-- ==== Sys2Proof/Machine/Operands.lean ====
section
/-! DEFINITION. The four operand forms of a command word (30_encoding.md R91, R92): how `data` is read, when it is legal,
and how a value is put back into it. No operand is sign-extended, scaled or shifted (R92). -/

namespace Sys2Proof.Machine

/-- The op field of a command word, bits 19:16 (30_encoding.md R90). -/
def opField (w : CmdWord) : BitVec 4 := w.extractLsb' 16 4

/-- The data field of a command word, bits 15:0 (30_encoding.md R90). -/
def dataField (w : CmdWord) : Word16 := w.extractLsb' 0 16

/-- A command word from its two fields (30_encoding.md R90). -/
def commandWord (op : BitVec 4) (data : Word16) : CmdWord := op.setWidth 20 <<< 16 ||| data.setWidth 20

/-- Byte form: `b = data[7:0]`, and `data[15:8] = 0` (30_encoding.md R91, R92). -/
def operandByte (data : Word16) : Option Byte :=
  if data.extractLsb' 8 8 = 0#8 then some (data.extractLsb' 0 8) else none

/-- Codepoint form: `cp = data[14:0]`, and `data[15] = 0` (30_encoding.md R91, R92). -/
def operandCode (data : Word16) : Option Code :=
  if data.extractLsb' 15 1 = 0#1 then some (data.extractLsb' 0 15) else none

/-- No operand: `data = 0` (30_encoding.md R92). -/
def operandNone (data : Word16) : Bool := decide (data = 0#16)

/-- `zext_16(b)` of a byte operand (41_encoder.md R142). -/
def dataOfByte (b : Byte) : Word16 := b.setWidth 16

/-- `zext_16(cp)` of a codepoint operand (42_decoder.md R181). -/
def dataOfCode (cp : Code) : Word16 := cp.setWidth 16

/-- Well-formed command words, clause by clause as 30_encoding.md R92 lists them. -/
def wellFormedWord (w : CmdWord) : Bool :=
  let op := (opField w).toNat
  let data := dataField w
  decide (op ≠ 0xF)
    && (!(op == 0x0 || op == 0x4 || op == 0x9 || op == 0xB) || decide (data.toNat / 256 = 0))
    && (!(op == 0x2 || op == 0x6 || op == 0x8) || decide (data.toNat / 32768 = 0))
    && (!(op == 0x1 || op == 0x3 || op == 0x5 || op == 0x7 || op == 0xA || op == 0xC) || decide (data.toNat = 0))

end Sys2Proof.Machine
end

++++++++

§ What the exercise asks
The full listing needs to be transcribed exactly.

§ Result of this exercise
-- ==== Sys2Proof/Machine/Operands.lean ====
section
/-! DEFINITION. The four operand forms of a command word (30_encoding.md R91, R92): how `data` is read, when it is legal,
and how a value is put back into it. No operand is sign-extended, scaled or shifted (R92). -/

namespace Sys2Proof.Machine

/-- The op field of a command word, bits 19:16 (30_encoding.md R90). -/
def opField (w : CmdWord) : BitVec 4 := w.extractLsb' 16 4

/-- The data field of a command word, bits 15:0 (30_encoding.md R90). -/
def dataField (w : CmdWord) : Word16 := w.extractLsb' 0 16

/-- A command word from its two fields (30_encoding.md R90). -/
def commandWord (op : BitVec 4) (data : Word16) : CmdWord := op.setWidth 20 <<< 16 ||| data.setWidth 20

/-- Byte form: `b = data[7:0]`, and `data[15:8] = 0` (30_encoding.md R91, R92). -/
def operandByte (data : Word16) : Option Byte :=
  if data.extractLsb' 8 8 = 0#8 then some (data.extractLsb' 0 8) else none

/-- Codepoint form: `cp = data[14:0]`, and `data[15] = 0` (30_encoding.md R91, R92). -/
def operandCode (data : Word16) : Option Code :=
  if data.extractLsb' 15 1 = 0#1 then some (data.extractLsb' 0 15) else none

/-- No operand: `data = 0` (30_encoding.md R92). -/
def operandNone (data : Word16) : Bool := decide (data = 0#16)

/-- `zext_16(b)` of a byte operand (41_encoder.md R142). -/
def dataOfByte (b : Byte) : Word16 := b.setWidth 16

/-- `zext_16(cp)` of a codepoint operand (42_decoder.md R181). -/
def dataOfCode (cp : Code) : Word16 := cp.setWidth 16

/-- Well-formed command words, clause by clause as 30_encoding.md R92 lists them. -/
def wellFormedWord (w : CmdWord) : Bool :=
  let op := (opField w).toNat
  let data := dataField w
  decide (op ≠ 0xF)
    && (!(op == 0x0 || op == 0x4 || op == 0x9 || op == 0xB) || decide (data.toNat / 256 = 0))
    && (!(op == 0x2 || op == 0x6 || op == 0x8) || decide (data.toNat / 32768 = 0))
    && (!(op == 0x1 || op == 0x3 || op == 0x5 || op == 0x7 || op == 0xA || op == 0xC) || decide (data.toNat = 0))

end Sys2Proof.Machine
end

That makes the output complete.